ID: 1831639 • Letter: #

Question

(a) Choose a four-digit decimal number such that the outer digits sum to 10, the inner digits sum to 8, and the second digit is one less than the first digit.

Now multiply this number by the last digit, and divide by the first digit. The result is the original number with the digits in reverse order. This is the digit-reversing property

(c) Use algebra to show why any four-digit number created according to the algorithm given in part (a) must have the digit-reversing property.
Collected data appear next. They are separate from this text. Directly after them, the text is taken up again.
-- ==== Sys2Proof/Machine/Bits.lean ====
section
/-! DEFINITION. Bit strings and bytes (00_scope.md R10), the codec between code units and bits (20_memory.md R46, R47). -/

namespace Sys2Proof.Machine

/-- slice(s, a, b): the positions a .. b-1 (R10). Also used on unit lists (R127). -/
def slice {α : Type} (s : List α) (a b : Nat) : List α := (s.drop a).take (b - a)

/-- s.bit(i) (R10); false beyond the end. -/
def bitAt (s : Bits) (i : Nat) : Bool := s.getD i false

/-- VALUE(s): the unsigned big-endian value (R10). -/
def value : Bits → Nat
  | [] => 0
  | b :: s => b.toNat * 2 ^ s.length + value s

/-- bitsOf8(x): most significant bit first (R10). -/
def bitsOfByte (x : Byte) : Bits := (List.range 8).map x.getMsbD

/-- byteOf(s, k), k counted from 1 (R10). -/
def byteOf (s : Bits) (k : Nat) : Byte := BitVec.ofNat 8 (value (slice s (8 * (k - 1)) (8 * k)))

/-- The bits of a byte list in order, each most significant first (R11). -/
def bitsOfBytes (bytes : List Byte) : Bits := bytes.flatMap bitsOfByte

/-- [byteOf(s,1), ..., byteOf(s, len(s)/8)] (R47). -/
def bytesOfBits (s : Bits) : List Byte := (List.range (s.length / 8)).map fun k => byteOf s (k + 1)

/-- s xor t, position by position (R10). -/
def xorBits (s t : Bits) : Bits := List.zipWith xor s t

/-- zeros(n) (R10). -/
def zeros (n : Nat) : Bits := List.replicate n false

/-- The bit string of length `n` whose bit at position i is `f i`. -/
def buildBits (n : Nat) (f : Nat → Bool) : Bits := (List.range n).map f

/-- BSHL's result (R84): left by `n`, zero-fill or rotate. -/
def shiftLeft (loop : Bool) (n : Nat) (s : Bits) : Bits :=
  buildBits s.length fun i =>
    if loop then bitAt s ((i + n) % s.length)
    else if i + n < s.length then bitAt s (i + n) else false

/-- SEEDSET's formatter (R76): `s` repeated or cut to exactly `n` bits. -/
def repeatTo (n : Nat) (s : Bits) : Bits := buildBits n fun i => bitAt s (i % s.length)

/-- Replace the p-th byte, p counted from 1 (R86). -/
def replaceByte (s : Bits) (p : Nat) (x : Byte) : Bits :=
  slice s 0 (8 * (p - 1)) ++ bitsOfByte x ++ slice s (8 * p) s.length

/-- The codec packs this unit (R46): it is at most 0x00FF. -/
def packable (u : CodeUnit) : Bool := decide (u.toNat ≤ 0x00FF)

/-- The byte a unit carries (R46, R48). -/
def byteOfUnit (u : CodeUnit) : Byte := u.setWidth 8

/-- A byte zero-extended to a unit (R47). -/
def unitOfByte (b : Byte) : CodeUnit := b.setWidth 16

/-- pack(u), on units the codec accepts (R46). -/
def packUnits (us : List CodeUnit) : Bits := bitsOfBytes (us.map byteOfUnit)

/-- unpack(s) (R47). -/
def unpackBits (s : Bits) : List CodeUnit := (bytesOfBits s).map unitOfByte

end Sys2Proof.Machine
end

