-- ==== Sys2Proof/Certificates/Slice0/Obligations.lean ====
section
/-! DEFINITION. The statements about the model, one definition each. Where a docstring names a rule, the statement formalises
it; where it names a log entry, that part is the model's choice. The outcomes `succeedsWith`, `failsWith`, `ModeFails` and
`OutputsOnly` are those of Safety.lean: each fixes every field of the next state, so each statement is its own frame. -/

open Sys2Proof Sys2Proof.Machine

/-! ### The command word -/

/-- Words the spec prints as examples decode to the commands it prints beside them (R60 - R64). -/
def Obligations.SpecWordsDecode : Prop :=
  decode 0x0000000000000000#64 = .ok .nop ∧
  decode 0x0200000000300080#64 = .ok (.csrw 0x03 128) ∧
  decode 0x050000000000003A#64 = .ok (.tmwr 0 58) ∧
  decode 0x0802020000000000#64 = .ok (.kset .sp 0 2) ∧
  decode 0x0901000000000000#64 = .ok (.kexp .feistel 1) ∧
  decode 0x131000FFFFF00000#64 = .ok (.bshl 1 0 false (-1)) ∧
  decode 0x1310010000100000#64 = .ok (.bshl 1 0 true 1) ∧
  decode 0x15100000001000FF#64 = .ok (.bsetb 1 0 1 0xFF) ∧
  decode 0x171000000040000C#64 = .ok (.bvslice 1 0 4 12) ∧
  decode 0x2521000000000000#64 = .ok (.mxmul 2 1 0) ∧
  decode 0x2700000005700083#64 = .ok (.gfmul 0x57 0x83) ∧
  decode 0x3010000000000000#64 = .ok (.fen 1 0) ∧
  decode 0x4B00000000000000#64 = .ok .cbcdMt

/-- Decoding the word of a well-formed command gives the command back, with every operand (R59 - R63). -/
def Obligations.DecodeOfEncode : Prop :=
  ∀ i : Instr, i.wellFormed = true → decode (encode i) = .ok i

/-- A word that decodes is the word of the command it decodes to, and that command is well formed: each command has exactly
one word (R59 - R64, R66). -/
def Obligations.EncodeOfDecode : Prop :=
  ∀ (cw : Word) (i : Instr), decode cw = .ok i → i.wellFormed = true ∧ encode i = cw

/-- The match and mask columns of R63, as printed, decide which command a word is. -/
def Obligations.MaskAndMatchDecide : Prop :=
  (∀ row ∈ maskTable, ∀ cw : Word, (∃ i, decode cw = .ok i ∧ i.opcode = row.opc) ↔ cw &&& row.mask = row.mtch) ∧
  (∀ i : Instr, ∃ row ∈ maskTable, row.opc = i.opcode)

/-- R64, R65, R152: which refusal a word gets, and that a word that passes the three checks is a command of its opcode. The
undefined opcodes are exactly 0x0C-0x0F, 0x1E-0x1F, 0x28-0x2F, 0x34-0x3F and 0x4C-0xFF. -/
def Obligations.DecodeChecksInOrder : Prop :=
  ∀ cw : Word,
    (decode cw = .error .opcode ↔
      let n := (opcField cw).toNat
      (0x0C ≤ n ∧ n ≤ 0x0F) ∨ (0x1E ≤ n ∧ n ≤ 0x1F) ∨ (0x28 ≤ n ∧ n ≤ 0x2F) ∨ (0x34 ≤ n ∧ n ≤ 0x3F) ∨ 0x4C ≤ n) ∧
    (∀ row, rowOf (opcField cw) = some row →
      (cw &&& row.format.reservedMask ≠ 0#64 → decode cw = .error .reserved) ∧
      (cw &&& row.format.reservedMask = 0#64 →
        ((row.format.usesRd = true ∧ 8 ≤ (rdField cw).toNat) ∨ (row.format.usesRs1 = true ∧ 8 ≤ (rs1Field cw).toNat) ∨
          (row.format.usesRs2 = true ∧ 8 ≤ (rs2Field cw).toNat) → decode cw = .error .regIdx) ∧
        ((row.format.usesRd = true → (rdField cw).toNat < 8) ∧ (row.format.usesRs1 = true → (rs1Field cw).toNat < 8) ∧
          (row.format.usesRs2 = true → (rs2Field cw).toNat < 8) → ∃ i, decode cw = .ok i ∧ i.opcode = opcField cw)))

/-! ### The port -/

/-- A step with a command in execution and no RST, the block reset before (R170), runs the command its word decodes to. Around
it the step lets an idle port input pass and leaves a held word waiting (log 9, R172). A word that withFetchWord places is run
by the very next step (log 12). -/
def Obligations.StepRunsDecodedCommand : Prop :=
  (∀ (s : State) (cw : Word) (i : Instr), s.resetSeen = true → s.running = some cw → s.port.head? ≠ some .rst →
    decode cw = .ok i →
    step s = exec i { s with port := if s.port.head? = some .idle then s.port.tail else s.port }) ∧
  (∀ (s : State) (nbits w : Nat) (i : Instr), decodeTableWord nbits w = some i →
    ∃ rest, step (s.withFetchWord nbits w) =
      exec i { s with running := some (tableWord nbits w), port := rest, resetSeen := true })

/-- R64, R153, R156, R157: a word in execution that fails decoding completes with the record of class 4, and OUT_VALID,
OUT_LEN and OUT are as they were. -/
def Obligations.StepRecordsIllegalWord : Prop :=
  ∀ (s : State) (cw : Word) (why : Illegal), s.resetSeen = true → s.running = some cw → s.port.head? ≠ some .rst →
    decode cw = .error why →
    step s = failsWith { s with port := if s.port.head? = some .idle then s.port.tail else s.port }
      (opcField cw).toNat 4 (match why with | .opcode => 1 | .reserved => 2 | .regIdx => 3)

/-- R39, R172: a word is accepted exactly when CMD_READY = NOT BUSY is 1, acceptance sets BUSY and changes nothing else of
the block; a word held while a command executes still waits after the command completes, and then BUSY is 0. BUSY is bit 0
of the STATUS port. R168: with no command in execution and none presented the block keeps all its state. The list of coming
port inputs is the model's (log 9). -/
def Obligations.PortAcceptsWhenReady : Prop :=
  (∀ (s : State) (cw : Word) (rest : List PortInput), s.resetSeen = true → s.running = none →
    s.port = .present cw :: rest → step s = .next { s with running := some cw, port := rest }) ∧
  (∀ (s : State) (cw held : Word) (rest : List PortInput), s.resetSeen = true → s.running = some cw →
    s.port = .present held :: rest →
    ∃ t, step s = .next t ∧ t.running = none ∧ t.port = .present held :: rest) ∧
  (∀ s : State, s.cmdReady = !s.busy ∧ (s.statusPort.getLsbD 0 = true ↔ s.busy = true) ∧
    (s.busy = true ↔ s.running ≠ none)) ∧
  (∀ (s : State) (rest : List PortInput), s.running = none → s.port = .idle :: rest →
    step s = .next { s with port := rest }) ∧
  (∀ s : State, s.running = none → s.port = [] → step s = .next s)

/-- R38, R169: RST, also while a command runs, leaves every piece of state at the value the spec states for reset, and no
record of the aborted command. Every entry of the three spaces is unwritten, so a read of it is a draw. -/
def Obligations.ResetLeavesStatedValues : Prop :=
  ∀ (s : State) (rest : List PortInput), s.port = .rst :: rest →
    ∃ t, step s = .next t ∧
      (∀ r, t.readBr r = none) ∧ (∀ v ∈ t.keyF.toList, v = none) ∧ (∀ v ∈ t.keyS.toList, v = none) ∧
      t.statusPort = 0 ∧ t.running = none ∧ t.seedValid = false ∧ t.outValid = false ∧ t.err = false ∧ t.sticky = false ∧
      t.errcode = 0 ∧ t.resp = 0 ∧
      t.blockBits = 64 ∧ t.cipherSel = .noCipher ∧ t.frounds = 16 ∧ t.sprounds = 0 ∧ t.sprows = 4 ∧ t.inLen = 0 ∧
      t.outLen = 0 ∧ t.poolState = .absent ∧ t.timeoutMs = 30000 ∧ t.batchCount = 0 ∧
      (∀ sp a, (t.space sp).find a = none)

/-- Before RST has been asserted once, the block with a word presented or in execution is stuck until RST is asserted: with no
RST to come the model stops, and otherwise the next RST brings it to the state after reset, whatever stood before (R170; the
treatment is `stuck` of 93_implementation_defined.md U5, log 11). RST always gets through. -/
def Obligations.CommandBeforeResetStops : Prop :=
  (∀ (s : State) (cw : Word), s.resetSeen = false → (s.running = some cw ∨ s.port.head? = some (.present cw)) →
    (.rst ∉ s.port → step s = .fault .beforeReset) ∧
    (∀ pre rest : List PortInput, s.port = pre ++ .rst :: rest → .rst ∉ pre → ∃ t, step s = .next t ∧
      t = { State.reset with port := rest, draws := t.draws, epoch := t.epoch })) ∧
  (∀ (s : State) (rest : List PortInput), s.port = .rst :: rest → ∃ t, step s = .next t ∧ t.resetSeen = true)

/-! ### The whole machine -/

/-- The state right after reset is legal. -/
def Obligations.ResetStateIsLegal : Prop := State.reset.Legal

/-- Every step keeps the state legal: block values within R11's limits, CSRs at legal values, the spaces in canonical form
and within their sizes, OUT_VALID only over written bytes, the error record consistent, the loaded seed of BLOCK_BITS
bits. -/
def Obligations.StepKeepsLegalState : Prop :=
  ∀ s t : State, s.Legal → step s = .next t → t.Legal

/-- R153: every command completes, with BUSY = 0, and either with ERR = 0 and ERRCODE = 0, or with ERR = STICKY = 1, RESP = 0
and ERRCODE = CLASS + 256 * DETAIL + 65536 * OPC for a pair of R154. -/
def Obligations.EveryCommandCompletesWithRecord : Prop :=
  ∀ (i : Instr) (s : State), ∃ t, exec i s = .next t ∧ t.running = none ∧
    ((t.err = false ∧ t.errcode = 0) ∨
      (t.err = true ∧ t.sticky = true ∧ t.resp = 0 ∧
        ∃ p ∈ commandErrors, t.errcode = BitVec.ofNat 64 (p.1 + 256 * p.2 + 65536 * i.opcode.toNat)))

/-- R156: a failing command changes only the record, RESP, BUSY and, for a mode command, OUT_VALID, OUT_LEN and what OUT
holds. R174, last sentence: a failing command of another family leaves OUT as it was. R157, R41: a failing mode command
leaves OUT_VALID = 0 and OUT_LEN = 0, so no OUTRD that follows reads an entry; a word that fails decoding changes neither. The
draw counter is the model's own (log 3). -/
def Obligations.FailingCommandChangesOnlyRecord : Prop :=
  (∀ (i : Instr) (s t : State), exec i s = .next t → t.err = true →
    t = { s with
      err := true, sticky := true, errcode := t.errcode, resp := 0, running := none, outValid := t.outValid,
      outLen := t.outLen, outBuf := t.outBuf, draws := t.draws } ∧
    (i.isMode = false → t.outValid = s.outValid ∧ t.outLen = s.outLen ∧ t.outBuf = s.outBuf) ∧
    (i.isMode = true → t.outValid = false ∧ t.outLen = 0 ∧ ∀ idx, exec (.outrd idx) t = failsWith t 0x04 2 0x03)) ∧
  (∀ (cw : Word) (why : Illegal) (s : State), decode cw = .error why → ∃ t, runCommand cw s = .next t ∧
    t = { s with
      err := true, sticky := true, errcode := t.errcode, resp := 0, running := none, draws := t.draws })
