/-- Every command leaves a legal state (R153, R156, R157). -/
theorem legalNext_exec (hs : s.LegalBody) (i : Instr) : LegalNext (exec i s) := by
  cases i with
  | nop => exact legalNext_nop hs
  | csrr csr => exact legalNext_csrr hs csr
  | csrw csr v => exact legalNext_csrw hs csr v
  | inwr idx u => exact legalNext_inwr hs idx u
  | outrd idx => exact legalNext_outrd hs idx
  | tmwr idx e => exact legalNext_tmwr hs idx e
  | tmrd idx => exact legalNext_tmrd hs idx
  | seedset rs1 => exact legalNext_seedset hs rs1
  | kset b idx rs1 => exact legalNext_kset hs b idx rs1
  | kexp b rs1 => exact legalNext_kexp hs b rs1
  | poolInit => exact legalNext_poolInit hs
  | poolRecycle => exact legalNext_poolRecycle hs
  | bzero rd len => exact legalNext_bzero hs rd len
  | bmov rd rs1 => exact legalNext_bmov hs rd rs1
  | bxor rd rs1 rs2 => exact legalNext_bxor hs rd rs1 rs2
  | bshl rd rs1 loop n => exact legalNext_bshl hs rd rs1 loop n
  | bgetb rs1 pos => exact legalNext_bgetb hs rs1 pos
  | bsetb rd rs1 pos val => exact legalNext_bsetb hs rd rs1 pos val
  | bsize rs1 => exact legalNext_bsize hs rs1
  | bvslice rd rs1 lo hi => exact legalNext_bvslice hs rd rs1 lo hi
  | bvcat rd rs1 rs2 => exact legalNext_bvcat hs rd rs1 rs2
  | bvperm rd rs1 tbase tlen => exact legalNext_bvperm hs rd rs1 tbase tlen
  | bvcmp rs1 rs2 => exact legalNext_bvcmp hs rs1 rs2
  | bvsum rs1 => exact legalNext_bvsum hs rs1
  | bvfromu rd base count => exact legalNext_bvfromu hs rd base count
  | bvtou rs1 base => exact legalNext_bvtou hs rs1 base
  | mxfrombv rd rs1 rows cols => exact legalNext_mxfrombv hs rd rs1 rows cols
  | mxtobv rd rs1 => exact legalNext_mxtobv hs rd rs1
  | mxsub rd rs1 tbase tlen => exact legalNext_mxsub hs rd rs1 tbase tlen
  | mxrotl rd rs1 => exact legalNext_mxrotl hs rd rs1
  | mxrotr rd rs1 => exact legalNext_mxrotr hs rd rs1
  | mxmul rd rs1 rs2 => exact legalNext_mxmul hs rd rs1 rs2
  | gfxtime a => exact legalNext_gfxtime hs a
  | gfmul a b => exact legalNext_gfmul hs a b
  | fen rd rs1 => exact legalNext_fen hs rd rs1
  | fde rd rs1 => exact legalNext_fde hs rd rs1
  | spen rd rs1 => exact legalNext_spen hs rd rs1
  | spde rd rs1 => exact legalNext_spde hs rd rs1
  | ecbe => exact legalNext_completeMode hs fun w => fitsOut_ecbeUnits hs
  | ecbd => exact legalNext_completeMode hs fun w => fitsOut_ecbdUnits hs
  | cbce => exact legalNext_completeMode hs fun w => fitsOut_cbceUnits hs
  | cbcd => exact legalNext_completeMode hs fun w => fitsOut_cbcdUnits hs
  | cfbe => exact legalNext_completeMode hs fun w => fitsOut_stream hs
  | cfbd => exact legalNext_completeMode hs fun w => fitsOut_stream hs
  | ofbe => exact legalNext_completeMode hs fun w => fitsOut_stream hs
  | ofbd => exact legalNext_completeMode hs fun w => fitsOut_stream hs
  | ecbeMt => exact legalNext_completeMt hs fun w b => fitsOut_ecbeMtUnits hs
  | ecbdMt => exact legalNext_completeMt hs fun w b => fitsOut_ecbdMtUnits hs
  | cbceMt => exact legalNext_completeMt hs fun w b => fitsOut_cbceMtUnits hs
  | cbcdMt => exact legalNext_completeMt hs fun w b => fitsOut_cbcdMtUnits hs

/-! The port's moves. -/

/-- Neither the port, the command in execution nor the model's counters matter to legality. -/
theorem State.Legal.withPort (h : s.Legal) (running : Option Word) (port : List PortInput) (draws epoch : Nat) :
    ({ s with running := running, port := port, draws := draws, epoch := epoch } : State).Legal :=
  ⟨h.csrs.congr rfl, h.blocks.congr rfl, h.spaces.congr rfl, h.result.congr rfl,
    ⟨h.record.clean, h.record.failed, h.record.high⟩, h.seed, h.batch, h.begun⟩
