-- ==== Sys2Proof/Machine/State.lean ====
section
/-! DEFINITION. The state of the block (10_state.md R34), the host's transactions (20_memory.md R40 to R45), the
reasons a step can stop, and the state after reset (70_reset_and_hazards.md R170). -/

namespace Sys2Proof.Machine

/-- A buffer: (index, byte) pairs, indices strictly rising and below BUF_LEN.
A byte is listed exactly when its written mark is set (10_state.md R30; log 8), and an index that is not listed
has no value. -/
abbrev Memory := List Host.Cell

/-- The two buffers (10_state.md R28, R29). -/
inductive Buf where
  | ibuf
  | obuf
deriving DecidableEq, Repr

/-- The thirteen registers (10_state.md R11). -/
inductive Reg where
  | cmd
  | status
  | crc
  | ilen
  | start
  | hdrAddr
  | hdrOp
  | olen
  | fpos
  | next
  | flen
  | fcrc
  | result
deriving DecidableEq, Repr

/-- A register together with a value of exactly its width (20_memory.md R42, R43): what a register write carries and
what a register read returns. -/
inductive RegVal where
  | cmd (v : Word)
  | status (v : Byte)
  | crc (v : Half)
  | ilen (v : Half)
  | start (v : Half)
  | hdrAddr (v : Word)
  | hdrOp (v : Half)
  | olen (v : Half)
  | fpos (v : Half)
  | next (v : Half)
  | flen (v : Half)
  | fcrc (v : Half)
  | result (v : Half)
deriving DecidableEq, Repr

/-- What the outside world can do to the block (20_memory.md R40, R43; 70_reset_and_hazards.md R170). -/
inductive HostTx where
  /-- `WR reg, #v`; a write to CMD issues the command (10_state.md R12). -/
  | writeReg (v : RegVal)
  /-- `RD reg`. -/
  | readReg (r : Reg)
  /-- `WRB buf[i], #b`. -/
  | writeByte (buf : Buf) (i : Nat) (b : Byte)
  /-- `RDB buf[i]`. -/
  | readByte (buf : Buf) (i : Nat)
  /-- The reset event (log 3). -/
  | reset
deriving DecidableEq, Repr

/-- The value a host read returned. -/
inductive ReadData where
  | reg (v : RegVal)
  | byte (buf : Buf) (i : Nat) (b : Byte)
deriving DecidableEq, Repr

/-- The state of the block, and the host's side of its interface (the last two fields, the model's own). -/
structure State where
  /-- CMD, R12: the last command word written. -/
  cmd : Word
  /-- STATUS, R13: the outcome code of the last command. -/
  status : Byte
  /-- CRC, R14: the accumulator. -/
  crc : Half
  /-- ILEN, R15: end (exclusive) of the input range in IBUF. -/
  ilen : Half
  /-- START, R16: start of the input range in IBUF. -/
  start : Half
  /-- HDR_ADDR, R17: SENDER in 31:16, RECEIVER in 15:0. -/
  hdrAddr : Word
  /-- HDR_OP, R18: OPCODE in 15:8, header byte in 7:0. -/
  hdrOp : Half
  /-- OLEN, R19: number of valid bytes in OBUF. -/
  olen : Half
  /-- FPOS, R20: index of the candidate sync pair. -/
  fpos : Half
  /-- NEXT, R21: index from which to scan next. -/
  next : Half
  /-- FLEN, R22: total frame length. -/
  flen : Half
  /-- FCRC, R23: the CRC field of the frame. -/
  fcrc : Half
  /-- RESULT, R24: scalar result. -/
  result : Half
  /-- IBUF, R28, with its written marks (R30). -/
  ibuf : Memory
  /-- OBUF, R29, with its written marks (R30). -/
  obuf : Memory
  /-- The model's own: host transactions not yet done, oldest first (log 1). -/
  pending : List HostTx
  /-- The model's own: what the most recent host read returned (log 2). -/
  readData : Option ReadData
deriving DecidableEq, Repr

/-- The model faults (60_exceptions.md R143): the run stops and no state changes. -/
inductive Fault where
  /-- UNWRITTEN_READ: raised by CRC_BUF, ESC_COUNT, ENCODE and DECODE for an IBUF byte of their range, and by a host
  read of a buffer byte, whose written mark is clear (20_memory.md R44, R47).
  Safe: the hardware goes on with an unspecified value, the model stops. -/
  | unwrittenRead
  /-- INDEX_RANGE: raised by a host transaction that names a buffer index of BUF_LEN or more (20_memory.md R44 to
  R46). Safe: the hardware's behaviour belongs to BUS_BINDING, the model stops. -/
  | indexRange
deriving DecidableEq, Repr

/-- Reasons to have no meaning for a command. -/
inductive Refusal where
  /-- A command the model has no meaning for, by its mnemonic: `exec` has no such arm, so nothing raises it.
  Safe: the model would stop. -/
  | notModelled (mnemonic : String)
deriving DecidableEq, Repr

/-- The state after the reset event (10_state.md R11, 70_reset_and_hazards.md R170): CRC holds the fresh seed, every
other register 0, no buffer byte is written. No transaction is waiting and nothing has been read (log 1, log 2). -/
def State.reset : State where
  cmd := 0#32
  status := 0x00#8
  crc := 0xFFFF#16
  ilen := 0#16
  start := 0#16
  hdrAddr := 0#32
  hdrOp := 0#16
  olen := 0#16
  fpos := 0#16
  next := 0#16
  flen := 0#16
  fcrc := 0#16
  result := 0#16
  ibuf := []
  obuf := []
  pending := []
  readData := none

/-- What every meaning answers. -/
abbrev Result := Host.Outcome State Fault Refusal

end Sys2Proof.Machine
end

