-- ==== Sys2Proof/Laws/CrcUnit.lean ====
section
/-! SUPPORT. The laws of the CRC unit's shared operations: the shift register is linear, and a fold runs along the parts of
a sequence. -/

namespace Sys2Proof.Machine

/-! ## The fold -/

@[simp] theorem crc16_nil (c : Half) : crc16 c [] = c := rfl

@[simp] theorem crc16_cons (c : Half) (b : Byte) (S : List Byte) : crc16 c (b :: S) = crc16 (crcStep c b) S := rfl

/-- The fold over a concatenation runs over the first part, then from there over the second. -/
theorem crc16_append (c : Half) (S S' : List Byte) : crc16 c (S ++ S') = crc16 (crc16 c S) S' := by
  simp [crc16, List.foldl_append]

/-! ## The shift register -/

/-- One shift distributes over XOR. -/
theorem crcShift_xor (a b : Half) : crcShift (a ^^^ b) = crcShift a ^^^ crcShift b := by
  simp only [crcShift, BitVec.getLsbD_xor, BitVec.ushiftRight_xor_distrib]
  cases a.getLsbD 0 <;> cases b.getLsbD 0 <;> simp only [Bool.xor_true, Bool.xor_false, Bool.not_true, Bool.not_false,
    if_true, Bool.false_eq_true, if_false]
  · rw [BitVec.xor_assoc]
  · rw [BitVec.xor_assoc, BitVec.xor_assoc, BitVec.xor_comm (b >>> 1)]
  · rw [BitVec.xor_assoc, ← BitVec.xor_assoc Config.poly, BitVec.xor_comm Config.poly, BitVec.xor_assoc (b >>> 1),
      BitVec.xor_self, BitVec.xor_zero]

/-- Eight shifts distribute over XOR. -/
theorem crcShift8_xor (a b : Half) : crcShift8 (a ^^^ b) = crcShift8 a ^^^ crcShift8 b := by
  simp only [crcShift8, crcShift_xor]

/-- A shift with a 0 bit at the bottom is a plain shift. -/
theorem crcShift_of_even {c : Half} (h : c.getLsbD 0 = false) : crcShift c = c >>> 1 := by
  rw [crcShift, h]; rfl

end Sys2Proof.Machine
end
(d) Are there four-digit numbers in other bases with the digit-reversing property? Show that there are by developing an algorithm to generate them in base R, and use algebra to show that numbers generated by your algorithm will have the digit-reversing property. Then generate examples in binary, octal and hexadecimal and show that these numbers have the digit-reversing property.

Explanation / Answer

Interesting. with such a constraint on number choice, all other digits depend on the first one, if we called it x, the second digit is x-1, the third digit is 8-(x-1)=9-x, and the last digit is 10-x. Any of the 9 possible numbers made by this are therefore = 1000x+100*(x-1)+10*(9-x)+(10-x), which if you multiply it out is 1089x. If you multiply this by the last digit (10-x), and divide by the first digit (x) you get 1089*(10-x). The reverse of any of the original numbers is 1000*(10-x)+100*(9-x)+10*(x-1)+x which is 10890 -1089x = 1089*(10-x), so they are the same. For other bases, like octal it would just be the same idea, but with numbers like (8^3)*x+(8^2)*(x-1)+8*(7-x)+(8-x)=567x / x * (8-x) = 567*(8-x) Reversed origional: (8^3)*(x-8)+(8^2)*(7-x)+8*(x-1)+x= 567*(8-x) Ill leave generalizing the problem to base R up to you.